Парнишка обладал полным набором дефектов речи, но мы его прекрасно понимали. Я позвал его по имени, но у парня, видимо, уши заложило. Пометавшись, запрыгнул на крыльцо, вломился в избу. Раздался душераздирающий кошачий визг, переходящий в человеческий. Пулей вылетел кошак, за ним – пацан, убедившийся, что в доме никого нет. Он брызгался слезами и ревел благим матом. Мы бросились к нему.
– Что за дела, пацан? – завопил коротышка.
Он взвыл еще громче и начал путано излагать обстоятельства. Взволнованный, потрясенный, парень едва проговаривал слова. Со лба человеческого детеныша сочилась кровь – с плетнем бодался. Из сбивчивого монолога явствовало, что пришел конец света, о необходимости которого долгие годы вещал сельский поп Окакий по кличке Дантист (имелось у батюшки странное хобби – вырывать веревочкой с узелком больные зубы прихожанам). Раскололось небо, и из огнедышащего «козмоса» рухнуло на огород бабки Казимировны небесное тело с пропеллером. Бесовозка – кто бы сомневался. Все посадки в огороде полегли и забор треснул. Полезли из бесовозки бесы, много бесов, но вновь раскололось ночное небо, и закружились в нем другие транспортные средства для перевозки демонов, стали палить по тем, что внизу. А те – по верхним. С вертолетов съезжали на тросах демоны в масках, увешанные оружием. Но те, что шмякнулись в бабкином огороде, лопухами не были. Стреляли залпами, поубивали много атакующих, сбили вертолет, который рухнул на крышу Пантелея Свирищева, и дом, естественно, загорелся. Пламя перекинулось на соседние избы, а ночь ветреная… словом, половина деревни уже пылает, люди разбегаются, бой не стихает. Митька с мамкой выскочили из горящей избы, перебрались через плетень в бурьян, но тут благословенная Акулина Лаврентьевна упала в канаву и сломала ногу. Передвигаться не может, лежит в канаве, взывает к Господу, а сараи у плетня уже горят; если пламя перекинется на бурьян…
– Михаил Андреевич, мы же не хотим туда идти! – завыл раненой выпью Степан.
– Нехорошо, дружище, – скрипнул я зубами. – Ты спал с этой женщиной…
– Точно, – хлопнул себя по лбу коротышка. – О, горе нам, горе… Знаешь, Михаил Андреевич, что-то я очкую туда идти.
– Оставайся здесь, – бросил я. – Помогу женщине и вернусь.

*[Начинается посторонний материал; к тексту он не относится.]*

-- ==== Sys2Proof/Machine/Fp.lean ====
section
/-! DEFINITION. Floating-point formats and exact arithmetic (R9, R341, R343): values are decoded to exact dyadic numbers,
combined without rounding, and rounded once to nearest, ties to even. -/

namespace Sys2Proof.Machine

/-- A format: exponent and fraction widths, bias, and whether it has infinities (E4M3 has none). -/
structure Fmt where
  ew : Nat
  mw : Nat
  bias : Nat
  ieee : Bool
deriving DecidableEq, Repr

def fp32 : Fmt := ⟨8, 23, 127, true⟩
def fp16 : Fmt := ⟨5, 10, 15, true⟩
def bf16 : Fmt := ⟨8, 7, 127, true⟩
def e4m3 : Fmt := ⟨4, 3, 7, false⟩
def e5m2 : Fmt := ⟨5, 2, 15, true⟩

/-- A value: not a number, an infinity, or ± m × 2^e. -/
inductive Num where
  | nan
  | inf (neg : Bool)
  | fin (neg : Bool) (m : Nat) (e : Int)
deriving DecidableEq, Repr

/-- The value of an encoding (R341). -/
def decodeF (f : Fmt) (x : Nat) : Num :=
  let s := bitB x (f.ew + f.mw)
  let e := bits x f.mw f.ew
  let m := bits x 0 f.mw
  if f.ieee ∧ e = 2 ^ f.ew - 1 then (if m = 0 then .inf s else .nan)
  else if !f.ieee && decide (e = 2 ^ f.ew - 1 ∧ m = 2 ^ f.mw - 1) then .nan
  else if e = 0 then .fin s m (1 - (f.bias : Int) - f.mw)
  else .fin s (m + 2 ^ f.mw) ((e : Int) - f.bias - f.mw)

/-- The exponent of the least place of a format. -/
def minExp (f : Fmt) : Int := 1 - (f.bias : Int) - f.mw

/-- The exponent of the place that `m × 2^e` (m not 0) rounds to. -/
def placeExp (f : Fmt) (m : Nat) (e : Int) : Int := max (minExp f) ((Nat.log2 m : Int) + e - f.mw)

/-- The magnitude bits of `m × 2^e` rounded with a given division, range unbounded above: monotone, so that a result
beyond the largest finite encoding has overflowed. -/
def roundMag (div : Nat → Nat → Nat) (f : Fmt) (m : Nat) (e : Int) : Nat :=
  if m = 0 then 0
  else
    let q := placeExp f m e
    let k := if q ≤ e then m * 2 ^ (e - q).toNat else div m (2 ^ (q - e).toNat)
    (q - minExp f).toNat * 2 ^ f.mw + k

/-- The largest finite magnitude of a format. -/
def maxFin (f : Fmt) : Nat := if f.ieee then (2 ^ f.ew - 1) * 2 ^ f.mw - 1 else 2 ^ (f.ew + f.mw) - 2

/-- The encodings of infinity (magnitude) and of the canonical NaN (R341). -/
def infBits (f : Fmt) : Nat := (2 ^ f.ew - 1) * 2 ^ f.mw
def nanBits (f : Fmt) : Nat := if f.ieee then infBits f + 2 ^ (f.mw - 1) else 2 ^ (f.ew + f.mw) - 1

def signBits (f : Fmt) (neg : Bool) : Nat := if neg then 2 ^ (f.ew + f.mw) else 0

/-- Round once to FP32, to nearest, ties to even; overflow gives an infinity (IEEE 754). -/
def toF32 : Num → Nat
  | .nan => nanBits fp32
  | .inf n => signBits fp32 n + infBits fp32
  | .fin n m e => signBits fp32 n + min (roundMag divRne fp32 m e) (infBits fp32)

/-- Exact sum. A sum of opposite equals is +0; infinities of opposite sign give NaN. -/
def Num.add : Num → Num → Num
  | .nan, _ => .nan
  | _, .nan => .nan
  | .inf a, .inf b => if a = b then .inf a else .nan
  | .inf a, _ => .inf a
  | _, .inf b => .inf b
  | .fin na ma ea, .fin nb mb eb =>
    let e := min ea eb
    let a : Int := (ma * 2 ^ (ea - e).toNat : Nat)
    let b : Int := (mb * 2 ^ (eb - e).toNat : Nat)
    let t := (if na then -a else a) + (if nb then -b else b)
    .fin (if t = 0 then na && nb else decide (t < 0)) t.natAbs e

def Num.neg : Num → Num
  | .nan => .nan
  | .inf a => .inf (!a)
  | .fin n m e => .fin (!n) m e

def Num.isZero : Num → Bool
  | .fin _ m _ => decide (m = 0)
  | _ => false

def Num.isNeg : Num → Bool
  | .nan => false
  | .inf n => n
  | .fin n _ _ => n

/-- Exact product. -/
def Num.mul : Num → Num → Num
  | .nan, _ => .nan
  | _, .nan => .nan
  | .inf a, b => if b.isZero then .nan else .inf (a != b.isNeg)
  | a, .inf b => if a.isZero then .nan else .inf (a.isNeg != b)
  | .fin na ma ea, .fin nb mb eb => .fin (na != nb) (ma * mb) (ea + eb)

/-- An integer as an exact value. -/
def numInt (v : Int) : Num := .fin (decide (v < 0)) v.natAbs 0

/-- `some` of the comparison a < b, a = b, a > b as −1, 0, 1; `none` with a NaN. -/
def Num.cmp (a b : Num) : Option Int :=
  match a.add b.neg with
  | .nan => match a, b with
    | .inf x, .inf y => if x = y then some 0 else none
    | _, _ => none
  | .inf n => some (if n then -1 else 1)
  | .fin n m _ => some (if m = 0 then 0 else if n then -1 else 1)

/-- The sum of a list, exactly. -/
def Num.sum (l : List Num) : Num := l.foldl Num.add (.fin false 0 0)

def f32 (x : Nat) : Num := decodeF fp32 x

/-- Quotient of two finite non-negative values rounded once to FP32 (R334, R379): a sticky bit keeps the rounding right. -/
def divF32 (neg : Bool) (ma : Nat) (ea : Int) (mb : Nat) (eb : Int) : Nat :=
  let sh := 64 + Nat.log2 mb + 1
  let n := ma * 2 ^ sh
  let q := n / mb
  let r := n % mb
  toF32 (.fin neg (2 * q + (if r = 0 then 0 else 1)) (ea - eb - sh - 1))

/-- A result within 1 ulp of an exact value, by the part's choice: next below, next above, or the value itself where it is
representable. `m × 2^e` is the value or, when not `exact`, a number just below it. -/
def ulpResult (op operand : Nat) (neg : Bool) (m : Nat) (e : Int) (exact : Bool) : Nat :=
  let k := roundMag (· / ·) fp32 m e
  let c := Config.ulpChoice op operand
  let q := placeExp fp32 m e
  let isRep := exact && decide (m = 0 ∨ q ≤ e ∨ m % 2 ^ (q - e).toNat = 0)
  let r := if isRep then (if c % 3 = 0 then k else if c % 3 = 1 then k + 1 else k - 1) else k + c % 2
  signBits fp32 neg + min r (infBits fp32)

/-- ln 2 × 2^320, rounded down, by its series. -/
def ln2Fix : Nat := ((List.range 110).map fun k => 2 * 2 ^ 320 / ((2 * k + 1) * 3 ^ (2 * k + 1))).foldl (· + ·) 0

/-- 2^f × 2^300 for a fraction f = n / 2^150, by the exponential series. -/
def exp2Fix (n : Nat) : Nat :=
  let t := n * ln2Fix / 2 ^ 170
  ((List.range 90).foldl (fun (a : Nat × Nat) k => (a.1 + a.2, a.2 * t / (2 ^ 300 * (k + 1)))) (0, 2 ^ 300)).1

/-- 2^x for an exact value, within 1 ulp. -/
def exp2Num (op operand : Nat) : Num → Nat
  | .nan => nanBits fp32
  | .inf n => if n then ulpResult op operand false 0 0 true else infBits fp32
  | .fin n m e =>
    let sc : Int := if 0 ≤ e + 150 then ((m * 2 ^ (e + 150).toNat : Nat) : Int) else ((m / 2 ^ (-(e + 150)).toNat : Nat) : Int)
    let v : Int := if n then -sc else sc
    let i := v / (2 ^ 150 : Int)
    let fr := (v % (2 ^ 150 : Int)).toNat
    if 1000 < i then infBits fp32
    else if i < -1000 then ulpResult op operand false 1 (-1000) false
    else ulpResult op operand false (exp2Fix fr) (i - 300) (decide (fr = 0))

/-- 1/x within 1 ulp; open at zero. -/
def rcpF32 (op x : Nat) : Nat :=
  match f32 x with
  | .nan => nanBits fp32
  | .inf n => ulpResult op x n 0 0 true
  | .fin n m e =>
    if m = 0 then Config.openLane op x 0 % 2 ^ 32
    else ulpResult op x n (2 ^ 120 / m) (-e - 120) (decide (2 ^ 120 % m = 0))

/-- The integer square root, from bit `b - 1` down. -/
def isqrtFuel (n : Nat) : Nat → Nat → Nat
  | 0, r => r
  | b + 1, r => let r' := r + 2 ^ b; isqrtFuel n b (if r' * r' ≤ n then r' else r)

/-- The square root of a number below 2^320, rounded down. -/
def isqrt (n : Nat) : Nat := isqrtFuel n 160 0

/-- 1/√x within 1 ulp; open at zero and negative numbers. -/
def rsqrtF32 (op x : Nat) : Nat :=
  match f32 x with
  | .nan => nanBits fp32
  | .inf n => if n then Config.openLane op x 0 % 2 ^ 32 else ulpResult op x false 0 0 true
  | .fin n m e =>
    if m = 0 ∨ n then Config.openLane op x 0 % 2 ^ 32
    else
      let m2 := if e % 2 = 0 then m else 2 * m
      let e2 := if e % 2 = 0 then e else e - 1
      let r := isqrt (2 ^ 300 / m2)
      ulpResult op x false r (-(e2 / 2) - 150) (decide (r * r * m2 = 2 ^ 300))

end Sys2Proof.Machine
end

– Да хрена ты вернешься! – завопил Степан. – Пропадешь без меня! У-у, гаденыш! – Он пнул, подпрыгнув, ни в чем не повинного парнишку. – Ну, пошли, чего мы тут стоим?
Все пошло, естественно, не по сценарию. Географически так сложилось, что Опричинка на севере от нашей избушки, болота – на юге. Мы бежали, пригнувшись, по полю. Митька вырвался вперед; он и свалился первым, когда в лесочке разгорелась отчаянная пальба. Стреляли, возможно, не по нам, но пули из «калашниковых» (а летят они ой как далеко) разлетались куда попало. Мы подползли к подстреленному пареньку. Ночь была достаточно лунной, чтобы заметить дырку в груди, из которой фонтаном хлестало. Помочь пареньку мы уже не могли – он умер мгновенно, пульс не прощупывался.
Березняк по фронту изрыгал автоматные очереди, рвались гранаты. Степан лежал, зажав голову, и жалобно скулил. Я дернул его за штанину и стал отползать. «Скорая помощь на дому», похоже, отменялась. Из березняка повалили люди. Их было человек двенадцать, они бежали в нашу сторону. Оборачивались, стреляли, бежали дальше. Двое повалились – огонь из леса велся плотный. Другие стали перебегать. Мелькали вспышки – лес за спинами бегущих мигал, как рождественская елка. И слева от леса мигало, и справа… Упавших в огороде Казимировны, похоже, выдавили из горящей деревни (или сами пробились), и теперь их оттесняли в сторону болот – то есть прямо на нас. Погоня шла полукольцом, не оставляя беглецам шанса вырваться. И точка, к которой стремилась эта усеченная окружность, располагалась там, где была наша избушка!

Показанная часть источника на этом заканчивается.